While her mother argues with the director who has scouted the young Fujiwara for his next (and her first) film, Chiyoko goes out into the street to throw snowballs at a propaganda poster to vent her frustrations. It is a fitting backdrop for what happens next as a young painter, bloodied from a run in with the police, bumps into her, knocking her down into the snow. Despite his desperate straits, he takes the time to help her up and she impulsively decides to hide him in the family’s food pantry after sending the police on a wild goose chase. Together, they share an innocent but portentous moment that sets the rest of the film’s plot into motion. He has chosen the wrong era in history to be driven by his artistic impulses rather than the fervent nationalism that has seized Japan. Longing only to return to his native Hokkaido to complete one last painting of its wintry landscape, he is being pursued for his involvement with unsavory political movements. When she notices a key around his neck, he gives it to her as a show of affection, telling her only that it opens “the most important thing there is.”
This scene also holds an important key for viewers as it inverts Kon’s structural conceit of juxtaposing various tempos of time flow.
https://www.youtube.com/watch?v=QPfUo5TJlEw
CHIYOKO: The full moon…
PAINTER: Not until tomorrow. But I like this moon best. After the full moon, it starts to wane. But with the fourteenth moon, there’s still tomorrow…and hope.

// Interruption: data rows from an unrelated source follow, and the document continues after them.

-- ==== Sys2Proof/Proofs/Memory.lean ====
section
/-! SUPPORT. The layout of the frame buffer: what a read answers after PACK, segment by segment (20_memory.md R45). -/

namespace Sys2Proof.Machine

/-- Every quadrant starts at a byte boundary, so raster column and quadrant column agree modulo 8 (20_memory.md R45). -/
theorem sub_quadCol_mod_eight {q : Quadrant} {c : Nat} (h : quadCol q ≤ c) : (c - quadCol q) % 8 = c % 8 := by
  have hq : quadCol q % 8 = 0 := by cases q <;> decide
  omega

/-- After PACK's writes, FB reads as the packed frame wherever the frame has a byte. -/
theorem readByte_writeSegments {cell : Nat → Nat → Byte} {k : Nat} {b : Byte} (m : Memory)
    (h : (packFrame cell)[k]? = some b) : readByte (writeSegments cell cfg.segOrder 0 m) k = some b := by
  rw [writeSegments_eq, readByte_append, readByte_cellsFrom, if_pos (Nat.zero_le k), Nat.sub_zero, h, Option.some_or]

/-- What PACK of a valid raster leaves in FB. -/
theorem exec_pack_fb {s t : State} (hv : s.ras.valid = true) (h : exec .pack s = .next t) :
    t.fb = writeSegments s.ras.cell8 cfg.segOrder 0 s.fb := by
  obtain ⟨_, ⟨_, ht⟩ | ⟨hinvalid, _⟩⟩ := exec_pack_cases h
  · rw [ht, complete_fb]
  · rw [hv] at hinvalid
    cases hinvalid

/-- Settles O18: a read after PACK is a byte of the packed frame, and the byte at index n of a segment is the packed byte
of its row and column group. -/
theorem frameBytesFollowTheLayout : Obligations.FrameBytesFollowTheLayout := by
  refine ⟨fun _ _ => sub_quadCol_mod_eight, fun s t hv hexec q p n hn => ?_⟩
  refine ⟨packByte s.ras.cell8 p (quadRow q + n / bytesPerRow q) (quadCol q + 8 * (n % bytesPerRow q)), ?_, ?_⟩
  · rw [exec_pack_fb hv hexec]
    exact readByte_writeSegments s.fb (packFrame_getElem? s.ras.cell8 q p n hn)
  · exact fun k hk => packByte_getLsbD s.ras.cell8 p _ _ k hk

end Sys2Proof.Machine
end

section
/-! SUPPORT. The frame encoder: the quantizer and its plane bits, and the frame PACK leaves, cell by cell
(40_frame_encoder.md R92 to R98). -/

namespace Sys2Proof.Machine

/-! ### PACK (R97, R98) -/

/-- The place of a cell in one plane (20_memory.md R46). -/
def Place.offset (a : Place) (p : Plane) : Nat :=
  match p with
  | .msb => a.msbOffset
  | .lsb => a.lsbOffset

/-- A cell's byte stands in the segment of its quadrant, at the row and the column group it has there. -/
theorem locate_offset (r c : Nat) (p : Plane) :
    (locate r c).offset p = segBase (quadrantOf r c) p
      + ((r - quadRow (quadrantOf r c)) * bytesPerRow (quadrantOf r c) + (c - quadCol (quadrantOf r c)) / 8) := by
  cases p <;> rfl

/-- A cell of the panel lies in the rows and in the columns of its quadrant (20_memory.md R41). -/
theorem quadrantOf_bounds {r c : Nat} (hr : r < 984) (hc : c < 1304) :
    (quadRow (quadrantOf r c) ≤ r ∧ r < quadRow (quadrantOf r c) + 492)
    ∧ quadCol (quadrantOf r c) ≤ c ∧ c < quadCol (quadrantOf r c) + 8 * bytesPerRow (quadrantOf r c) := by
  have hrows : cfg.rowSplit = 492 := rfl
  have hcols : cfg.colSplit = 648 := rfl
  have hleft : cfg.leftW = 648 := rfl
  have hright : cfg.rightW = 656 := rfl
  by_cases h1 : r < cfg.rowSplit <;> by_cases h2 : c < cfg.colSplit <;>
    simp only [quadrantOf, h1, h2, if_true, if_false, quadRow, quadCol, bytesPerRow, quadWidth] <;> omega

/-- The byte of the packed frame at a cell's place holds the cell's plane bit at the place's bit. -/
theorem packFrame_at_locate (cell : Nat → Nat → Byte) (p : Plane) {r c : Nat} (hr : r < 984) (hc : c < 1304) :
    ∃ b, (packFrame cell)[(locate r c).offset p]? = some b
      ∧ b.getLsbD (locate r c).bit = planeBit p (cell r c) := by
  have hbit : (locate r c).bit = 7 - (c - quadCol (quadrantOf r c)) % 8 := rfl
  rw [locate_offset, hbit, Nat.mul_comm]
  obtain ⟨⟨hrow, hrow'⟩, hcol, hcol'⟩ := quadrantOf_bounds hr hc
  generalize quadrantOf r c = q at hrow hrow' hcol hcol' ⊢
  have hi : r - quadRow q < 492 := by omega
  have hj : (c - quadCol q) / 8 < bytesPerRow q := by omega
  refine ⟨_, packFrame_getElem? cell q p _ (Nat.mul_add_lt_mul_of_lt_of_lt hi hj), ?_⟩
  rw [packByte_getLsbD cell p _ _ _ (Nat.mod_lt _ (by decide)), Nat.mul_add_div (bytesPerRow_pos q),
    Nat.div_eq_of_lt hj, Nat.add_zero, Nat.mul_add_mod, Nat.mod_eq_of_lt hj, Nat.add_assoc, Nat.div_add_mod,
    Nat.add_sub_cancel' hrow, Nat.add_sub_cancel' hcol]

/-- After PACK's writes every byte of FB holds a value. -/
theorem readByte_writeSegments_isSome (cell : Nat → Nat → Byte) (m : Memory) {k : Nat} (hk : k < cfg.frameBytes) :
    (readByte (writeSegments cell cfg.segOrder 0 m) k).isSome = true := by
  rw [← packFrame_length cell] at hk
  rw [readByte_writeSegments m (List.getElem?_eq_getElem hk), Option.isSome_some]

/-- PACK's writes change no byte outside FB. -/
theorem readByte_writeSegments_outside (cell : Nat → Nat → Byte) {m : Memory} (hm : Memory.wf m) {k : Nat}
    (hk : cfg.frameBytes ≤ k) : readByte (writeSegments cell cfg.segOrder 0 m) k = readByte m k := by
  have hnone : (packFrame cell)[k]? = none := List.getElem?_eq_none ((packFrame_length cell).symm ▸ hk)
  rw [writeSegments_eq, readByte_append, readByte_cellsFrom, if_pos (Nat.zero_le k), Nat.sub_zero, hnone,
    Option.none_or, readByte_dropWhile hm, if_pos hk]

/-- Settles O17: the new buffer is the old one after PACK's eight writes, which is the packed frame and, behind it, what
stood there before; the byte at a cell's place is a packed byte of the frame. -/
theorem packPutsEveryCellInItsPlace : Obligations.PackPutsEveryCellInItsPlace := by
  refine ⟨rfl, fun s hidle hinvalid => exec_pack_invalid hidle hinvalid, fun s hidle hvalid hwf => ?_⟩
  refine ⟨writeSegments s.ras.cell8 cfg.segOrder 0 s.fb, exec_pack_valid hidle hvalid, writeSegments_wf _ _ _ hwf,
    fun k hk => readByte_writeSegments_isSome _ _ hk, fun k hk => readByte_writeSegments_outside _ hwf hk,
    fun r c hr hc => ?_⟩
  obtain ⟨mo, hmo, hmsb⟩ := packFrame_at_locate s.ras.cell8 .msb hr hc
  obtain ⟨lo, hlo, hlsb⟩ := packFrame_at_locate s.ras.cell8 .lsb hr hc
  exact ⟨mo, lo, readByte_writeSegments s.fb hmo, readByte_writeSegments s.fb hlo, hmsb, hlsb⟩

/-- Settles O19: validation is R98's check, and PACK of a raster that fails it only completes. -/
theorem invalidRasterChangesNothing : Obligations.InvalidRasterChangesNothing :=
  ⟨Raster.valid_iff, fun _ hidle hinvalid => exec_pack_invalid hidle hinvalid⟩

/-! ### The quantizer and the plane bits (R92, R94) -/

theorem quantize_of_lt {i : Byte} (h : i.toNat < 32) : quantize i = .black := if_pos h

theorem quantize_of_gt {i : Byte} (h : 222 < i.toNat) : quantize i = .white := by
  have hblack : ¬ i.toNat < 32 := by omega
  exact (if_neg hblack).trans (if_pos h)

theorem quantize_of_between {i : Byte} (h : 32 ≤ i.toNat) (h' : i.toNat ≤ 222) : quantize i = .red :=
  (if_neg (Nat.not_lt.2 h)).trans (if_neg (Nat.not_lt.2 h'))

/-- Settles O10, one range at a time. -/
theorem quantizeByThreeRanges : Obligations.QuantizeByThreeRanges :=
  fun _ => ⟨quantize_of_lt, quantize_of_between, quantize_of_gt⟩

/-- The code of a level is its two plane bits, the MSB plane's first. -/
theorem levelCode_eq_levelBits (v : Level) :
    levelCode v = BitVec.ofBool (levelBit .msb v) ++ BitVec.ofBool (levelBit .lsb v) := by
  cases v <;> rfl

/-- Black has the MSB bit 0, white and red have it 1. -/
theorem planeBit_msb (i : Byte) : planeBit .msb i = decide (32 ≤ i.toNat) := by
  rcases Nat.lt_or_ge i.toNat 32 with h | h
  · rw [planeBit, quantize_of_lt h, decide_eq_false (Nat.not_le.2 h)]
    rfl
  · rw [decide_eq_true h]
    rcases Nat.lt_or_ge 222 i.toNat with h' | h'
    · rw [planeBit, quantize_of_gt h']
      rfl
    · rw [planeBit, quantize_of_between h h']
      rfl

/-- Red alone has the LSB bit 1. -/
theorem planeBit_lsb (i : Byte) : planeBit .lsb i = decide (32 ≤ i.toNat ∧ i.toNat ≤ 222) := by
  rcases Nat.lt_or_ge i.toNat 32 with h | h
  · rw [planeBit, quantize_of_lt h, decide_eq_false (by omega)]
    rfl
  · rcases Nat.lt_or_ge 222 i.toNat with h' | h'
    · rw [planeBit, quantize_of_gt h', decide_eq_false (by omega)]
      rfl
    · rw [planeBit, quantize_of_between h h', decide_eq_true ⟨h, h'⟩]
      rfl

/-- Settles O11: the plane bits in closed form, and the law of R94 read off them. -/
theorem planeBitsOfAnIntensity : Obligations.PlaneBitsOfAnIntensity := by
  refine fun i => ⟨levelCode_eq_levelBits (quantize i), planeBit_msb i, planeBit_lsb i, fun hlsb => ?_, rfl, rfl, rfl⟩
  rw [planeBit_lsb, decide_eq_true_iff] at hlsb
  rw [planeBit_msb, decide_eq_true hlsb.1]

end Sys2Proof.Machine
end

section
/-! SUPPORT. The link engine: which command is accepted at PHASE Idle and what it leaves (41_link_protocol.md R117,
R118, R121, R126, R127), and what the three writing micro-steps send (R122, R123, R128). -/

namespace Sys2Proof.Machine

/-! ### Acceptance of commands (R117, R118, R121, R126, R127) -/

/-- OPEN in Closed: LINK_FAULT is cleared and the read is next (R118). -/
theorem exec_openLink_closed {s : State} (hidle : s.phase = .idle) (hclosed : s.linkState = .closed) :
    exec .openLink s = .next { s with port := none, linkFault := .none, phase := .openWait } := by
  conv_lhs => rw [exec, execOpenLink, atPhase_of _ hidle, hclosed]
  rfl

theorem exec_openLink_refused {s : State} (hidle : s.phase = .idle) (hlive : s.linkState ≠ .closed) :
    exec .openLink s = .next (onlyResult .commandRefused s) := by
  rw [exec, execOpenLink, atPhase_of _ hidle]
  cases hl : s.linkState with
  | closed => exact absurd hl hlive
  | awake => rfl
  | transmitting => rfl

/-- TRANSMIT in Awake with a frame: the link is Transmitting and the begin byte is next (R121). -/
theorem exec_transmit_accepted {s : State} (hidle : s.phase = .idle) (hawake : s.linkState = .awake)
    (hframe : s.fbValid = true) :
    exec .transmit s = .next { s with port := none, linkState := .transmitting, phase := .txCmd } := by
  rw [exec, execTransmit, atPhase_of _ hidle, hawake]
  exact if_pos hframe

theorem exec_transmit_refused {s : State} (hidle : s.phase = .idle)
    (hrefused : s.linkState ≠ .awake ∨ s.fbValid = false) :
    exec .transmit s = .next (onlyResult .commandRefused s) := by
  rw [exec, execTransmit, atPhase_of _ hidle]
  cases hl : s.linkState with
  | closed => rfl
  | awake => exact if_neg (Bool.eq_false_iff.1 (hrefused.resolve_left (not_not_intro hl)))
  | transmitting => rfl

Chiyoko and her memory of the artist become trapped in time. Though she inhabits a body that makes films, gets arrested, survives the Second World War and eventually gets married, it is her authentic self, her frozen self, who drives her decision-making process in hopes of someday reuniting with her lost love and, together, witness the full moon.
Many years later, as Chiyoko is filming the sequence that makes up Millennium Actress’s opening (and closing) sequence, an earthquake strikes the studio. Tachibana, who is a low-level production assistant on the project, pulls her from the wreckage and is left holding the key as Chiyoko flees the studio, never to return. Recalling the incident later, Chiyoko admits that when she saw her own reflection after the incident, she realized that her artist would no longer recognize her as the girl in the pantry as she no longer recognized herself. In that moment, Chiyoko becomes unstuck and Tachibana takes her place. While she is free to live the intervening decades without the burden of her obsession, Tachibana carries the key along with the compulsion to solve the mystery it represents until the pair reunites on the day whose span is the tapestry on which this multigenerational saga is woven.
To make a movie about time, Kon chooses to put it through its paces and give the audience the opportunity to observe its flow, across different spans, at different tempos, and even frozen, in order to understand it not through explanation but experientially. The resounding takeaway is that, despite its furious linear aspect characterized by a vector pointing only towards oblivion, time is a circle. Within the vortices that connect the beginning to the end, those who are willing to hope, willing to love can experience, if but for a moment, a sublimation in the eternal. It is clear by the film’s end, which is its beginning, that Kon would have us believe that these are the moments that can cultivate meaning in a life otherwise defined by upheaval, profound suffering, and loss.